■ **DATA UNDER STUDY**:
/-! ## ADD, AND, NOT -/

/-- ADD, both forms: the sum modulo 65536, the flags from it, nothing else. -/
def Obligations.AddWritesTheSumAndItsFlags : Prop :=
  (∀ (dr sr1 sr2 : Reg) (ign : BitVec 2),
    DefinesRegister (.addReg dr sr1 ign sr2) dr (fun s => s.reg sr1 + s.reg sr2)) ∧
  (∀ (dr sr1 : Reg) (imm5 : BitVec 5), DefinesRegister (.addImm dr sr1 imm5) dr (fun s => s.reg sr1 + sext imm5))

/-- AND, both forms: the bitwise AND, the flags from it, nothing else. -/
def Obligations.AndWritesTheMeetAndItsFlags : Prop :=
  (∀ (dr sr1 sr2 : Reg) (ign : BitVec 2),
    DefinesRegister (.andReg dr sr1 ign sr2) dr (fun s => s.reg sr1 &&& s.reg sr2)) ∧
  (∀ (dr sr1 : Reg) (imm5 : BitVec 5), DefinesRegister (.andImm dr sr1 imm5) dr (fun s => s.reg sr1 &&& sext imm5))

/-- NOT: 0xFFFF minus the source, the flags from it, nothing else. -/
def Obligations.NotWritesTheComplementAndItsFlags : Prop :=
  ∀ (dr sr : Reg) (ign : BitVec 6), DefinesRegister (.notReg dr sr ign) dr (fun s => 0xFFFF#16 - s.reg sr)

/-! ## BR, JMP, JSR, JSRR -/

/-- BR: pc moves by the offset exactly when the mask and the flags share a bit; mask 000 never branches, mask 111
always does while one flag is set (the pairing of mask and flag bits is the spec's decision D7; log 4). -/
def Obligations.BranchMovesPcWhenMaskMeetsFlags : Prop :=
  ∀ (mask : BitVec 3) (off9 : BitVec 9) (s : State), ∃ t, exec (.br mask off9) s = .next t ∧
    t.pc = (if mask &&& s.cond ≠ 0#3 then s.pcRelative off9 else s.pc) ∧
    (mask = 0b000#3 → t.pc = s.pc) ∧ (mask = 0b111#3 → oneFlag s.cond → t.pc = s.pcRelative off9) ∧
    SameRegs s t ∧ t.cond = s.cond ∧ t.running = s.running ∧ SameMem s t ∧ t.trace = s.trace

/-- JMP: pc becomes the base register, and nothing else changes, x[7] included. -/
def Obligations.JumpGoesToTheBaseRegister : Prop :=
  ∀ (hi : BitVec 3) (base : Reg) (lo : BitVec 6) (s : State), ∃ t, exec (.jmp hi base lo) s = .next t ∧
    t.pc = s.reg base ∧ SameRegs s t ∧ t.cond = s.cond ∧ t.running = s.running ∧ SameMem s t ∧ t.trace = s.trace

/-- JSR: x[7] gets the advanced pc, pc moves by the offset, the flags stay. -/
def Obligations.JsrLinksThenMovesPc : Prop :=
  ∀ (off11 : BitVec 11) (s : State), ∃ t, exec (.jsr off11) s = .next t ∧
    t.reg 7#3 = s.pc ∧ SameRegsBut 7#3 s t ∧ t.pc = s.pcRelative off11 ∧ t.cond = s.cond ∧
    t.running = s.running ∧ SameMem s t ∧ t.trace = s.trace

/-- JSRR: x[7] gets the advanced pc BEFORE the base register is read, so JSRR R7 falls through (D25; log 11). -/
def Obligations.JsrrLinksBeforeItReadsTheBase : Prop :=
  ∀ (hi : BitVec 2) (base : Reg) (lo : BitVec 6) (s : State), ∃ t, exec (.jsrr hi base lo) s = .next t ∧
    t.reg 7#3 = s.pc ∧ SameRegsBut 7#3 s t ∧ t.pc = (if base = 7#3 then s.pc else s.reg base) ∧
    t.cond = s.cond ∧ t.running = s.running ∧ SameMem s t ∧ t.trace = s.trace

/-! ## Loads, LEA, stores -/

/-- LD: one read at pc plus offset, into DR, with flags. -/
def Obligations.LdLoadsPcRelative : Prop :=
  ∀ (dr : Reg) (off9 : BitVec 9), LoadsWord (.ld dr off9) dr (fun s => s.pcRelative off9)

/-- LDR: one read at base plus offset, into DR, with flags; the base is read before DR is written. -/
def Obligations.LdrLoadsBasePlusOffset : Prop :=
  ∀ (dr base : Reg) (off6 : BitVec 6), LoadsWord (.ldr dr base off6) dr (fun s => s.basePlus base off6)

/-- LDI: the pointer is read first, then the data at the pointer, each with the side effect at 0xFE00; so a pointer at
0xFE00 that points to 0xFE00 loads 0. -/
def Obligations.LdiLoadsThroughThePointer : Prop :=
  ∀ (dr : Reg) (off9 : BitVec 9) (s : State) (a p v : Word), a = s.pcRelative off9 → p = s.peek a →
    v = (if a = 0xFE00#16 ∧ p = 0xFE00#16 then 0#16 else s.peek p) →
    ∃ t, exec (.ldi dr off9) s = .next t ∧ t.reg dr = v ∧ SameRegsBut dr s t ∧ t.cond = setcc v ∧ t.pc = s.pc ∧
      t.running = s.running ∧
      (∀ b, t.peek b = if b = 0xFE00#16 ∧ (a = 0xFE00#16 ∨ p = 0xFE00#16) then 0#16 else s.peek b) ∧
      t.trace = s.trace ++ [.rd a p, .rd p v]

/-- LEA: the address itself, with flags and without an access. -/
def Obligations.LeaWritesTheAddressAndItsFlags : Prop :=
  ∀ (dr : Reg) (off9 : BitVec 9), DefinesRegister (.lea dr off9) dr (fun s => s.pcRelative off9)

/-- ST: the register at pc plus offset, and nothing else. -/
def Obligations.StStoresPcRelative : Prop :=
  ∀ (sr : Reg) (off9 : BitVec 9), StoresWord (.st sr off9) sr (fun s => s.pcRelative off9)

/-- STR: the register at base plus offset, and nothing else (which field is which: G2; log 3). -/
def Obligations.StrStoresBasePlusOffset : Prop :=
  ∀ (sr base : Reg) (off6 : BitVec 6), StoresWord (.str sr base off6) sr (fun s => s.basePlus base off6)

/-- STI: the pointer is read, with the side effect at 0xFE00, and then the register is stored where it points. -/
def Obligations.StiStoresThroughThePointer : Prop :=
  ∀ (sr : Reg) (off9 : BitVec 9) (s : State) (a p : Word), a = s.pcRelative off9 → p = (s.memRead a).1 →
    ∃ t, exec (.sti sr off9) s = .next t ∧ p = s.peek a ∧ t.peek p = s.reg sr ∧
      (∀ b, b ≠ p → t.peek b = if b = 0xFE00#16 ∧ a = 0xFE00#16 then 0#16 else s.peek b) ∧
      SameRegs s t ∧ t.cond = s.cond ∧ t.pc = s.pc ∧ t.running = s.running ∧
      t.trace = s.trace ++ [.rd a p, .wr p (s.reg sr)]

/-! ## TRAP, RTI, RES -/

/-- GETC, OUT, IN and PUTSP change nothing and report UNIMPLEMENTED_TRAP with their whole word (D16; log 15). -/
def Obligations.UnimplementedTrapsOnlyReport : Prop :=
  ∀ ign : BitVec 4, OnlyReports (.getc ign) .unimplementedTrap ∧ OnlyReports (.out ign) .unimplementedTrap ∧
    OnlyReports (.inp ign) .unimplementedTrap ∧ OnlyReports (.putsp ign) .unimplementedTrap

/-- TRAP with a vector outside 0x20 to 0x25 changes nothing and reports UNKNOWN_TRAP_VECTOR (D9, D16; log 5). -/
def Obligations.UnnamedTrapVectorsOnlyReport : Prop :=
  ∀ (ign : BitVec 4) (vect : BitVec 8), vect < 0x20#8 ∨ 0x25#8 < vect →
    OnlyReports (.trap ign vect) .unknownTrapVector

/-- HALT clears `running` and changes nothing else: no output, no flush (D13; log 9). -/
def Obligations.HaltClearsRunningAndNothingElse : Prop :=
  ∀ (ign : BitVec 4) (s : State), ∃ t, exec (.halt ign) s = .next t ∧ t.running = false ∧ SameRegs s t ∧
    t.cond = s.cond ∧ t.pc = s.pc ∧ SameMem s t ∧ t.trace = s.trace

/-- PUTS on a string of nonzero words at x[0], x[0] + 1, … (modulo 65536) ended by a zero word: each word is read and
its low byte emitted in turn, the zero word is read, and one flush follows; no register, flag or pc changes, and memory
changes only in the keyboard-status word, which is cleared if the walk read it (D4, D14; log 8, 10). -/
def Obligations.PutsEmitsTheStringThenFlushes : Prop :=
  ∀ (ign : BitVec 4) (s : State) (ws : List Word), ws.length < 65536 →
    (∀ (k : Nat) (h : k < ws.length), ws[k] = s.peek (s.reg 0#3 + BitVec.ofNat 16 k) ∧ ws[k] ≠ 0#16) →
    s.peek (s.reg 0#3 + BitVec.ofNat 16 ws.length) = 0#16 →
    ∃ t, exec (.puts ign) s = .next t ∧
      t.trace = s.trace ++ stringEvents (s.reg 0#3) ws ++
        [.rd (s.reg 0#3 + BitVec.ofNat 16 ws.length) 0#16, .flush] ∧
      SameRegs s t ∧ t.cond = s.cond ∧ t.pc = s.pc ∧ t.running = s.running ∧
      (∀ b, b ≠ 0xFE00#16 → t.peek b = s.peek b) ∧
      ((∃ k, k ≤ ws.length ∧ s.reg 0#3 + BitVec.ofNat 16 k = 0xFE00#16) → t.peek 0xFE00#16 = 0#16) ∧
      ((∀ k, k ≤ ws.length → s.reg 0#3 + BitVec.ofNat 16 k ≠ 0xFE00#16) → t.peek 0xFE00#16 = s.peek 0xFE00#16)

/-- PUTS completes in every state, memory without a zero word included, after at most 131072 reads and 131071
characters, and ends with a flush (the bound rests on D4 and D14; log 8, 10). -/
def Obligations.PutsAlwaysCompletesWithinItsBound : Prop :=
  ∀ (ign : BitVec 4) (s : State), ∃ t evs, exec (.puts ign) s = .next t ∧ t.trace = s.trace ++ evs ++ [.flush] ∧
    (evs.filter Event.isRead).length ≤ 131072 ∧
    (evs.filter Event.isOutput).length + 1 = (evs.filter Event.isRead).length ∧
    SameRegs s t ∧ t.cond = s.cond ∧ t.pc = s.pc ∧ t.running = s.running ∧
    (∀ b, b ≠ 0xFE00#16 → t.peek b = s.peek b) ∧
    (t.peek 0xFE00#16 = s.peek 0xFE00#16 ∨ t.peek 0xFE00#16 = 0#16)

/-- R142: RTI and RES differ from a BR with mask 000 by their diagnostic event alone, none of the three changes any
state (pc has had its fetch increment), and no event feeds back: whatever the trace holds, every instruction leaves
the same architectural state. -/
def Obligations.RtiAndResAreNoOperationsWithAnEvent : Prop :=
  ∀ ign : BitVec 12, OnlyReports (.rti ign) .unknownOpcode ∧ OnlyReports (.res ign) .unknownOpcode ∧
    (∀ (off9 : BitVec 9) (s t : State), (exec (.rti ign) s = .next t ∨ exec (.res ign) s = .next t) →
      exec (.br 0b000#3 off9) s = .next s ∧ t.arch = s.arch) ∧
    ∀ (i : Instr) (s t : State) (tr : List Event), exec i s = .next t →
      ∃ u, exec i (s.withTrace tr) = .next u ∧ u.arch = t.arch

/-! ## Rules of the whole machine -/

/-- R11: no instruction writes a register other than the table's, and a register the table does not list as read has no
influence on it; JSR and JSRR write the advanced pc to x[7], PUTS starts to read at x[0]; reset writes every register. -/
def Obligations.InstructionsUseOnlyTheRegistersOfTheTable : Prop :=
  (∀ (i : Instr) (s t : State), exec i s = .next t →
    (∀ r, i.dest ≠ some r → t.reg r = s.reg r) ∧
    (∀ (r : Reg) (v : Word), r ∉ i.regsRead →
      exec i (s.setReg r v) = .next (if i.dest = some r then t else t.setReg r v))) ∧
  (∀ (off11 : BitVec 11) (s t : State), exec (.jsr off11) s = .next t → t.reg 7#3 = s.pc) ∧
  (∀ (hi : BitVec 2) (base : Reg) (lo : BitVec 6) (s t : State),
    exec (.jsrr hi base lo) s = .next t → t.reg 7#3 = s.pc) ∧
  (∀ (ign : BitVec 4) (s t : State), exec (.puts ign) s = .next t →
    ∃ evs, t.trace = s.trace ++ .rd (s.reg 0#3) (s.peek (s.reg 0#3)) :: evs) ∧
  (∀ r, State.reset.reg r = 0#16)

/-- pc is left as the fetch advanced it by every instruction but BR, JMP, JSR and JSRR. -/
def Obligations.OnlyControlTransfersWritePc : Prop :=
  ∀ (i : Instr) (s t : State), i.writesPc = false → exec i s = .next t → t.pc = s.pc

/-- R15: `running` is 1 after reset, is cleared by HALT alone and set by nothing but reset; the step logic reads it and
no instruction does; no memory address maps to it; the `running` port shows it. -/
def Obligations.OnlyHaltClearsRunning : Prop :=
  State.reset.running = true ∧ (∀ s : State, resetRequest s = State.reset) ∧
  (∀ (i : Instr) (s t : State), exec i s = .next t → t.running = (s.running && !i.isHalt)) ∧
  (∀ s : State, s.running = false → step s = .next s) ∧
  (∀ (i : Instr) (s t : State) (b : Bool), exec i s = .next t →
    exec i (s.withRunning b) = .next (t.withRunning (b && !i.isHalt))) ∧
  (∀ (s : State) (a v : Word) (b : Bool), (s.memWrite a v).running = s.running ∧
    (s.memRead a).2.running = s.running ∧ ((s.withRunning b).memRead a).1 = (s.memRead a).1) ∧
  (∀ s : State, isRunning s = s.running)

/-- Memory after any instruction: the one word it stores, at the address its meaning computes, and the keyboard-status
word a read may have cleared; and the write events are exactly that store. -/
def Obligations.InstructionsWriteOnlyTheirOneStore : Prop :=
  ∀ (i : Instr) (s t : State), exec i s = .next t →
    (∀ a v, i.store s = some (a, v) → t.peek a = v ∧ ∀ b, b ≠ a → b ≠ 0xFE00#16 → t.peek b = s.peek b) ∧
    (i.store s = none → ∀ b, b ≠ 0xFE00#16 → t.peek b = s.peek b) ∧
    ((∀ v, i.store s ≠ some (0xFE00#16, v)) → t.peek 0xFE00#16 = s.peek 0xFE00#16 ∨ t.peek 0xFE00#16 = 0#16) ∧
    ∃ evs, t.trace = s.trace ++ evs ∧
      (∀ a v, i.store s = some (a, v) → evs.filter Event.isWrite = [.wr a v]) ∧
      (i.store s = none → evs.filter Event.isWrite = [])

/-- Diagnostic events come from the instructions of R157's table, one each, with the instruction word; output events
come from PUTS alone (D15, D16; log 15). A trap term with a named vector, which no word decodes to, reports as the
others do: the model's choice (log 18). -/
def Obligations.EventsComeFromTheirInstructionsOnly : Prop :=
  ∀ (i : Instr) (s t : State), exec i s = .next t → ∃ evs, t.trace = s.trace ++ evs ∧
    (∀ k, i.diagKind = some k → evs.filter Event.isDiag = [.diag k (encode i)]) ∧
    (i.diagKind = none → evs.filter Event.isDiag = []) ∧
    (i.isPuts = false → evs.filter Event.isOutput = [])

■ **TASK DESCRIPTION**:
Restate word for word the lines of the data above, starting at the line containing "(D13; log 9). -/" and ending at the line containing "false ∧ SameRegs s t ∧", both included, and nothing more.

■ **EXPECTED OUTPUT**:
/-- HALT clears `running` and changes nothing else: no output, no flush (D13; log 9). -/
def Obligations.HaltClearsRunningAndNothingElse : Prop :=
  ∀ (ign : BitVec 4) (s : State), ∃ t, exec (.halt ign) s = .next t ∧ t.running = false ∧ SameRegs s t ∧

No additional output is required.